In sede penale come nelle esecuzioni civili in materia di pignoramenti, il sequestro preventivo per equivalente del controvalore di entità monetarie costituenti il prezzo o il profitto di reati, in relazione alle retribuzioni corrisposte dallo Stato e da altri enti è consentito solo nei limiti del quinto, essendo, per giurisprudenza consolidata, gli altri 4/5 riconducibili all'area dei diritti inalienabili della persona. Questa disciplina dettata espressamente per i dipendenti pubblici (D.P.R. 180/1950) trova applicazione anche nei confronti dei dipendenti del settore privato in seguito all'estensione apportate dalle leggi 311/2004 e 80/2005 al D.P.R. citato.
Il divieto di pignoramento, ribadito anche dall'art. 545 c.p.c. per le somme eccedenti il quinto, non opera una volta che le somme corrisposte a titolo di stipendio o retribuzioni si siano confuse con il patrimonio del debitore.

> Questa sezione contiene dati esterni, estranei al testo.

/-- The state after a cycle that takes the decode fault (R120). -/
theorem State.afterCycle_of_fault {op : BitVec 4} (hfault : s.cycleEffect = .fault op) :
    s.afterCycle = s.beginCycle.raiseDecodeFault op := by
  rw [State.afterCycle, hfault]
  exact State.powerCheck_of_stopped _ (by simp [Effect.apply])

end

/-- The power check halts a RUNNING core exactly when the power bit is clear. -/
theorem State.powerCheck_run {s : State} (hrun : s.run = .running) :
    s.powerCheck.run = if s.mcr[15] = true then .running else .halted := by
  cases hpower : s.mcr[15] <;> simp [s.powerCheck_eq, hrun, hpower]

/-- A cycle that takes no decode fault ends RUNNING or HALTED by the power bit, with the fault record as before. -/
theorem State.afterCycle_of_no_fault {s : State} (hrun : s.run = .running) (hfault : ∀ op, s.cycleEffect ≠ .fault op) :
    s.afterCycle.run = (if s.afterCycle.mcr[15] = true then .running else .halted) ∧ s.afterCycle.fault = s.fault := by
  obtain ⟨hsame, hrecord⟩ := s.cycleEffect.sameRun_apply s.beginCycle hfault
  rw [State.afterCycle, State.powerCheck_mcr, State.powerCheck_fault, hrecord, s.beginCycle_fault]
  exact ⟨State.powerCheck_run (hsame.trans (s.beginCycle_run.trans hrun)), rfl⟩

end Sys2Proof.Machine
end

section
/-! Proofs: the statements about every cycle of a RUNNING core: the PC, the flags, the registers, the output, the decode
fault (R10, R13, R15, R22, R120). -/

namespace Sys2Proof.Machine

/-- Settles O36: the effect of the cycle is the decode fault exactly for the three opcodes, and no other effect touches
the run state or the record. -/
theorem faultsExactlyOnUnsupportedOpcode : Obligations.FaultsExactlyOnUnsupportedOpcode := by
  rintro s w hrun rfl
  refine ⟨_, step_of_running hrun, ?_⟩
  have hiff := s.cycleEffect_eq_fault_iff
  rw [s.beginCycle_ir] at hiff
  by_cases hop : ((s.displayFlush.memRead s.pc).extractLsb' 12 4).toNat ∈ [8, 9, 13]
  · have hafter := s.afterCycle_of_fault ((hiff _).2 ⟨rfl, hop⟩)
    refine ⟨iff_of_true (by rw [hafter]; rfl) hop, fun _ => ?_, fun hnot => absurd hop hnot⟩
    rw [hafter, s.beginCycle_eq]
    rfl
  · obtain ⟨hafter, hrecord⟩ := State.afterCycle_of_no_fault hrun fun op hfault => hop ((hiff op).1 hfault).2
    refine ⟨iff_of_false ?_ hop, fun hmem => absurd hmem hop, fun _ => hrecord⟩
    rw [hafter]
    split <;> simp

/-- Settles O37: the PC of the effect, which the power check leaves. -/
theorem pcAfterEveryInstruction : Obligations.PcAfterEveryInstruction := by
  rintro s w hrun rfl
  refine ⟨_, step_of_running hrun, ?_, fun hunsupported => ?_⟩
  · rw [s.afterCycle_pc, ← s.beginCycle_eq, s.beginCycle_ir]
  · rw [← s.beginCycle_ir] at hunsupported
    have hfault : s.cycleEffect = .fault (decode s.beginCycle.ir).opcode := by
      refine effectOf_of_unsupported _ ?_
      obtain h | h | h := hunsupported <;> rw [h] <;> decide
    simp [s.afterCycle_of_fault hfault]

/-- Settles O38: the effect that sets the flags sets them by its destination's new value, every other leaves them. -/
theorem flagsAfterEveryInstruction : Obligations.FlagsAfterEveryInstruction := by
  rintro s i hrun rfl
  refine ⟨_, step_of_running hrun, fun hsets => ?_, fun hkeeps => ?_⟩
  · obtain ⟨dr, v, heffect⟩ :=
      Effect.eq_result_of_setsFlags ((affectsFlags_eq_setsFlags s.beginCycle _).symm.trans hsets)
    obtain ⟨hdest, hflags⟩ := State.afterCycle_of_result heffect
    refine ⟨dr, ?_, hdest ▸ hflags⟩
    rw [destOf_eq_dest s.beginCycle, heffect]
    rfl
  · rw [affectsFlags_eq_setsFlags s.beginCycle] at hkeeps
    obtain ⟨hn, hz, hp⟩ := s.cycleEffect.sameFlags_apply s.beginCycle hkeeps
    exact ⟨by simp [State.afterCycle, hn], by simp [State.afterCycle, hz], by simp [State.afterCycle, hp]⟩

/-- Settles O39: no effect writes another register than its destination. -/
theorem onlyDestinationRegisterChanges : Obligations.OnlyDestinationRegisterChanges := by
  refine fun s hrun => ⟨_, step_of_running hrun, fun r hr => ?_⟩
  rw [destOf_eq_dest s.beginCycle] at hr
  rw [s.readReg_afterCycle, s.cycleEffect.readReg_apply_of_ne _ hr, s.readReg_beginCycle]

/-- Settles O40: no effect and no power check emits, so the output is that of the flush. -/
theorem outputGrowsOnlyByFlush : Obligations.OutputGrowsOnlyByFlush :=
  fun s hrun => ⟨_, step_of_running hrun, s.afterCycle_out.trans s.displayFlush_out⟩

end Sys2Proof.Machine
end

section
/-! Proofs: stores in a cycle (R76, R79): the power-off store, the character for the display, the next instruction. -/

namespace Sys2Proof.Machine

/-- `MemWrite` writes the MCR at its own address alone. -/
theorem State.memWrite_mcr (s : State) (a v : Word) : (s.memWrite a v).mcr = if a = 0xFFFE then v else s.mcr := by
  obtain ⟨rfl, hw⟩ | ⟨rfl, hw⟩ | ⟨rfl, hw⟩ | ⟨-, -, hmcr, hw⟩ := s.memWrite_cases a v
  · rw [hw]; rfl
  · rw [hw]; rfl
  · rw [hw]; rfl
  · rw [hw]; exact (if_neg hmcr).symm

/-- No effect but a store to 0xFFFE changes the MCR. -/
theorem Effect.apply_mcr_of_ne {e : Effect} (s : State) (he : ∀ v, e ≠ .store 0xFFFE v) : (e.apply s).mcr = s.mcr := by
  cases e with
  | store a v => exact (s.memWrite_mcr a v).trans (if_neg fun ha => he v (by rw [ha]))
  | _ => rfl

theorem State.afterCycle_mcr_of_ne {s : State} (he : ∀ v, s.cycleEffect ≠ .store 0xFFFE v) :
    s.afterCycle.mcr = s.mcr := by
  rw [State.afterCycle, State.powerCheck_mcr, s.cycleEffect.apply_mcr_of_ne _ he, s.beginCycle_mcr]

theorem State.afterCycle_mcr_of_store {s : State} {v : Word} (hstore : s.cycleEffect = .store 0xFFFE v) :
    s.afterCycle.mcr = v := by
  rw [State.afterCycle, State.powerCheck_mcr, hstore]
  exact s.beginCycle.memWrite_mcr 0xFFFE v

/-- A powered core halts in a cycle exactly when the power bit is clear at the cycle's end. -/
theorem State.afterCycle_halted_iff {s : State} (hrun : s.run = .running) (hpower : s.mcr[15] = true) :
    s.afterCycle.run = .halted ↔ s.afterCycle.mcr[15] = false := by
  by_cases hfault : ∃ op, s.cycleEffect = .fault op
  · obtain ⟨op, hfault⟩ := hfault
    simp [s.afterCycle_of_fault hfault, hpower]
  · obtain ⟨hafter, -⟩ := State.afterCycle_of_no_fault hrun (not_exists.1 hfault)
    rw [hafter]
    cases s.afterCycle.mcr[15] <;> simp

/-- Settles O35: the MCR has bit 15 clear at the end of the cycle exactly when the cycle stored such a word there. -/
theorem haltsExactlyOnPowerOff : Obligations.HaltsExactlyOnPowerOff := by
  intro s hrun hpower
  have hhalted := State.afterCycle_halted_iff hrun hpower
  refine ⟨_, step_of_running hrun, hhalted.trans ?_, hhalted, fun v hstore =>
    State.afterCycle_mcr_of_store (storeOf_eq_some_iff.1 hstore)⟩
  by_cases hstores : ∃ v, s.cycleEffect = .store 0xFFFE v
  · obtain ⟨v, hstore⟩ := hstores
    rw [State.afterCycle_mcr_of_store hstore]
    refine ⟨fun hv => ⟨v, storeOf_eq_some_iff.2 hstore, hv⟩, ?_⟩
    rintro ⟨v', hstore', hv⟩
    obtain rfl : v = v' := by injection hstore.symm.trans (storeOf_eq_some_iff.1 hstore')
    exact hv
  · have hmcr := State.afterCycle_mcr_of_ne (not_exists.1 hstores)
    refine iff_of_false (by simp [hmcr, hpower]) ?_
    rintro ⟨v, hstore, -⟩
    exact hstores ⟨v, storeOf_eq_some_iff.1 hstore⟩

/-- A store elsewhere than to 0xFFFE is all that a powered core's cycle does after its start. -/
theorem State.afterCycle_of_store {s : State} {a v : Word} (hpower : s.mcr[15] = true)
    (hstore : s.cycleEffect = .store a v) (ha : a ≠ 0xFFFE) : s.afterCycle = s.beginCycle.memWrite a v := by
  rw [State.afterCycle, hstore]
  refine State.powerCheck_of_powered _ ?_
  show (s.beginCycle.memWrite a v).mcr[15] = true
  simp only [State.memWrite_mcr, if_neg ha, State.beginCycle_mcr, hpower]

/-- Settles O41: the store leaves the DSR pending and the core RUNNING, and the next cycle starts with the flush. -/
theorem storedCharacterLeavesNextCycle : Obligations.StoredCharacterLeavesNextCycle := by
  intro s v hrun hpower hstore
  have hafter := State.afterCycle_of_store hpower (storeOf_eq_some_iff.1 hstore) (by decide)
  have hrun' : s.afterCycle.run = .running := by rw [hafter, State.memWrite_run, s.beginCycle_run, hrun]
  have hdsr : s.afterCycle.dsr = 0x0000 := by rw [hafter]; rfl
  have hddr : s.afterCycle.ddr = v := by rw [hafter]; rfl
  refine ⟨_, _, step_of_running hrun, hrun', hdsr, hddr, s.afterCycle_out, step_of_running hrun', ?_⟩
  rw [State.afterCycle_out, State.displayFlush_out, hdsr, hddr]
  rfl

/-- Settles O28: the store is at the PC of the next cycle, and the flush between them does not touch a memory cell. -/
theorem storeSeenByNextFetch : Obligations.StoreSeenByNextFetch := by
  intro s sr hrun hpower hfetch hdevice
  have hir : s.beginCycle.ir = encode (.st sr 0) := s.beginCycle_ir.trans hfetch
  have hdecode : decode s.beginCycle.ir = .st sr 0 := hir ▸ decodeEncodeRoundTrip _ rfl
  have hstore : s.cycleEffect = .store (s.pc + 1) (s.readReg sr) := by
    have haddr : s.beginCycle.pcRel9 0 = s.pc + 1 := by simp [State.pcRel9, sext]
    rw [State.cycleEffect_of_decode hdecode, effectOf, haddr, s.readReg_beginCycle]
  have hafter := State.afterCycle_of_store hpower hstore fun ha => hdevice (.inr (.inr ha))
  have hrun' : s.afterCycle.run = .running := by rw [hafter, State.memWrite_run, s.beginCycle_run, hrun]
  refine ⟨_, _, step_of_running hrun, hrun', step_of_running hrun', ?_⟩
  have hpc : s.afterCycle.pc = s.pc + 1 := by rw [hafter, State.memWrite_pc, s.beginCycle_pc]
  rw [State.afterCycle_ir, State.memRead_displayFlush _ fun ha => hdevice (.inl (hpc ▸ ha)), hpc, hafter,
    State.memRead_memWrite_self]

end Sys2Proof.Machine
end

section
/-! Proofs: one instruction's effect depends on what it reads alone, so an effect commutes with a change that it does
not see (R14, R22). -/

namespace Sys2Proof.Machine

/-- Two states that answer the same registers, PC, flags and reads give every instruction the same effect. -/
theorem effectOf_congr {s t : State} (hregs : ∀ r, t.readReg r = s.readReg r) (hpc : t.pc = s.pc)
    (hflags : SameFlags s t) (hread : ∀ a, t.memRead a = s.memRead a) (i : Instr) : effectOf t i = effectOf s i := by
  obtain ⟨hn, hz, hp⟩ := hflags
  cases i with
  | br n z p off =>
    have htaken : t.branchTaken n z p = s.branchTaken n z p := by simp only [State.branchTaken, hn, hz, hp]
    simp only [effectOf, htaken, State.pcRel9, hpc]
  | _ =>
    simp only [effectOf, State.pcRel9, State.pcRel11, State.baseRel6, State.indirect9, State.trapEntry, hregs, hpc,
      hread]

/-! ### The stale IR -/

/-- The fetch overwrites the IR, and nothing before it reads that. -/
theorem State.beginCycle_withIr (s : State) (x : Word) : { s with ir := x }.beginCycle = s.beginCycle := by
  have hflush : { s with ir := x }.displayFlush = { s.displayFlush with ir := x } := by
    cases hready : s.displayReady with
    | true =>
      rw [s.displayFlush_of_ready hready]
      exact State.displayFlush_of_ready { s with ir := x } hready
    | false =>
      rw [s.displayFlush_of_pending hready]
      exact State.displayFlush_of_pending { s with ir := x } hready
  rw [State.beginCycle, hflush]
  rfl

Discorso a parte deve però essere effettuato sulle somme dovute per i titoli di cui sopra che siano accreditate sul conto corrente bancario o postale. L'art. 545, c. 8 c.p.c., così come modificato dal D.L. 83/2015, convertito in L. 132/2015 prevede infatti ora che le somme dovute a titolo di stipendio, salario, altre indennità relative a rapporti di lavoro o di impiego, comprese quelle dovute a causa di licenziamento, nonché a titolo di pensione, di indennità che tengono luogo di pensione o di assegni di quiescenza, nel caso di...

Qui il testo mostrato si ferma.